*What to work on:* Look over the material below and count the lines that include "cmdK". Give only the total.

== Data listing ==

-- ==== Sys2Proof/Machine/Receiver.lean ====
section
/-! DEFINITION. The meanings of the frame receiver's operations (41_frame_receiver.md): RXBYTE in each of the six states, and
RXRESET. The five sync-locked states share the step of rule R141 and differ in their state rule. -/

namespace Sys2Proof.Machine

/-! ### The step (rules R141, R142) -/

/-- The end of a sync-locked step (rule R141): nothing more after an abort, else the end-of-frame check, else `last <- b`. -/
def finishByte (b : Byte) : After → Res State
  | .aborted s => .ok s
  | .goesOn s => if atFrameEnd s.rx then endOfFrame s else .ok (s.withRx { s.rx with last := b })

/-- `pos <- pos + 1; crc <- CrcUpdate(crc, b)` (rule R141). -/
def countByte (s : State) (b : Byte) : State :=
  s.withRx { s.rx with pos := s.rx.pos + 1, crc := crcUpdate s.crcTable s.rx.crc b }

/-- The step of a sync-locked state (rule R141): count the byte, the overflow guard (rule R142), the state rule `rule` on the
window, the end-of-frame check. -/
def lockedByte (rule : State → Byte → Word → Res After) (s : State) (b : Byte) : Res State :=
  let w := window s.rx b
  let s := countByte s b
  if overflowed s.cfg s.rx then do
    let s ← raiseAlarm s .itfLength
    .ok (rxReset s)
  else do
    let after ← rule s b w
    finishByte b after

/-! ### The state rules -/

/-- `IdleByte(b)` (rule R143). -/
def idleByte (s : State) (b : Byte) : Res State :=
  let win := shiftIn s.rx.syncWin b
  if syncFound win then
    metAdvance (s.withRx { rxCleared s.cfg with pos := 4, crc := 0xFFFF, rxState := .length })
  else .ok (s.withRx { s.rx with syncWin := win })

/-- LENGTH (rules R144, R145): nothing but at p = 6. -/
def lengthRule (s : State) (_b : Byte) (w : Word) : Res After :=
  if s.rx.pos = 6 then
    if lengthFormat w ≠ 0 then abortWith s .ccsdsFormat
    else if frameLengthBad s.cfg (frameLength w) then abortWith s .itfLength
    else
      .ok (.goesOn (s.withRx { s.rx with
        frameEnd := 6 + (frameLength w).setWidth 16, lenOk := true, rxState := .timeStart }))
  else .ok (.goesOn s)

/-- TIME_START at p = 10 (rule R147). -/
def firstHeader (s : State) : Res After :=
  if s.rx.subHdr = s.cfg.timeMarker then .ok (.goesOn (s.withRx { s.rx with rxState := .time }))
  else if s.rx.subHdr = s.cfg.cmdMarker then beginCommand s 4
  else alarmToCmdStart s (headerAlarm s.cfg s.rx.subHdr)

/-- TIME_START (rules R146, R147). -/
def timeStartRule (s : State) (_b : Byte) (w : Word) : Res After :=
  if s.rx.pos = 8 then .ok (.goesOn (s.withRx { s.rx with subHdr := w }))
  else if s.rx.pos = 10 then firstHeader s
  else .ok (.goesOn s)

/-- TIME at p = 15..18 (rule R149): `time_sr` shifts the byte in, and at p = 18 becomes the capture. -/
def timeBytes (s : State) (b : Byte) : State :=
  let t := shiftIn s.rx.timeSr b
  let s := s.withRx { s.rx with timeSr := t }
  if s.rx.pos = 18 then s.withInst { s.inst with pendingTime := t, timeReceived := true } else s

/-- TIME at p = 48, after the reserved-byte test (rule R150): the deferred alarm withdraws the capture; on to CMD_START. -/
def timeEnd (s : State) : Res After :=
  if s.rx.fmtErr then do
    let s ← raiseAlarm s .ccsdsFormat
    .ok (.goesOn (toCmdStart (s.withInst { s.inst with timeReceived := false })))
  else .ok (.goesOn (toCmdStart s))

/-- TIME at p = 19..48, the reserved span (rule R150). -/
def reservedByte (s : State) (b : Byte) : Res After :=
  let s := s.withRx { s.rx with fmtErr := fmtErrNext s.rx.fmtErr b }
  if s.rx.pos = 48 then timeEnd s else .ok (.goesOn s)

/-- TIME (rules R148, R149, R150), by the frame position. -/
def timeRule (s : State) (b : Byte) (w : Word) : Res After :=
  if s.rx.pos = 12 then .ok (.goesOn (s.withRx { s.rx with tl := w }))
  else if s.rx.pos = 14 ∧ s.rx.tl ≠ s.cfg.timeLenExpected then alarmToCmdStart s .ccsdsLength
  else if 15 ≤ s.rx.pos ∧ s.rx.pos ≤ 18 then .ok (.goesOn (timeBytes s b))
  else if 19 ≤ s.rx.pos ∧ s.rx.pos ≤ 48 then reservedByte s b
  else .ok (.goesOn s)

/-- CMD_START (rule R151). -/
def cmdStartRule (s : State) (_b : Byte) (w : Word) : Res After :=
  let s := s.withRx { s.rx with idleCnt := s.rx.idleCnt + 1 }
  if 2 ≤ s.rx.idleCnt.toNat ∧ w = s.cfg.cmdMarker then beginCommand s 2
  else if 2 < s.rx.idleCnt.toNat then do
    let s ← raiseAlarm s (if beforeTrailer s.rx && knownApid s.cfg w then .ccsdsFormat else .ccsdsApid)
    .ok (.goesOn (s.withRx { s.rx with idleCnt := 0 }))
  else .ok (.goesOn s)

/-- CMD at c = 6, the length check (rule R152). -/
def cmdLengthCheck (s : State) (w : Word) : Res After :=
  if cmdLengthBad s.cfg w then do
    let s ← raiseAlarm s .ccsdsLength
    let s ← excise s
    .ok (.goesOn (toCmdStart s))
  else
    .ok (.goesOn (s.withRx { s.rx with cmdLen := w, cmdPad := cmdPadFlag w, cmdEnd := cmdEndOf w }))

/-- CMD completion (rule R157). -/
def completeCommand (s : State) : Res After :=
  if s.rx.cmdC = s.rx.cmdEnd then do
    let s ← recordWrite s s.rx.cmdK ⟨recordOffset s.rx.cmdStartWp, (s.rx.cmdLen - 4).setWidth 8⟩
    .ok (.goesOn (toCmdStart (s.withRx { s.rx with cmdK := s.rx.cmdK + 1 })))
  else .ok (.goesOn s)

/-- CMD at c ≥ 11 (rules R156, R157): the byte is stored unless it is the pad byte, then the completion check. -/
def cmdBody (s : State) (b : Byte) : Res After :=
  if s.rx.cmdC.toNat ≤ s.rx.cmdLen.toNat + 7 then
    if s.cfg.scratchSize ≤ s.rx.wp then abortWith s .itfLength
    else do
      let s ← scratchWrite s s.rx.wp b
      completeCommand (s.withRx { s.rx with wp := s.rx.wp + 1 })
  else completeCommand s

/-- CMD (rule R155), by the command byte counter. -/
def cmdRule (s : State) (b : Byte) (w : Word) : Res After :=
  let s := s.withRx { s.rx with cmdC := s.rx.cmdC + 1 }
  if s.rx.cmdC = 6 then cmdLengthCheck s w
  else if 11 ≤ s.rx.cmdC.toNat then cmdBody s b
  else .ok (.goesOn s)

/-! ### The meanings -/

/-- RXBYTE in a named state: the operation exists only while the receiver is in that state (rule R96, log entry 9). -/
def inRxState (st : RxState) (s : State) (r : Res State) : Host.Outcome State Fault Refusal :=
  if s.rx.rxState = st then toOutcome r else .refused .rxStateMismatch

/-- RXBYTE.IDLE (rule R143). -/
def execRxByteIdle (b : Byte) (s : State) : Host.Outcome State Fault Refusal := inRxState .idle s (idleByte s b)

/-- RXBYTE.LENGTH (rules R141, R144, R145). -/
def execRxByteLength (b : Byte) (s : State) : Host.Outcome State Fault Refusal :=
  inRxState .length s (lockedByte lengthRule s b)

/-- RXBYTE.TIME_START (rules R141, R146, R147). -/
def execRxByteTimeStart (b : Byte) (s : State) : Host.Outcome State Fault Refusal :=
  inRxState .timeStart s (lockedByte timeStartRule s b)

/-- RXBYTE.TIME (rules R141, R148, R149, R150). -/
def execRxByteTime (b : Byte) (s : State) : Host.Outcome State Fault Refusal :=
  inRxState .time s (lockedByte timeRule s b)

/-- RXBYTE.CMD_START (rules R141, R151). -/
def execRxByteCmdStart (b : Byte) (s : State) : Host.Outcome State Fault Refusal :=
  inRxState .cmdStart s (lockedByte cmdStartRule s b)

/-- RXBYTE.CMD (rules R141, R152, R155, R156, R157). -/
def execRxByteCmd (b : Byte) (s : State) : Host.Outcome State Fault Refusal :=
  inRxState .cmd s (lockedByte cmdRule s b)

/-- RXRESET (rule R140). -/
def execRxReset (s : State) : Host.Outcome State Fault Refusal := .next (rxReset s)

end Sys2Proof.Machine
end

===

*Task response:* 2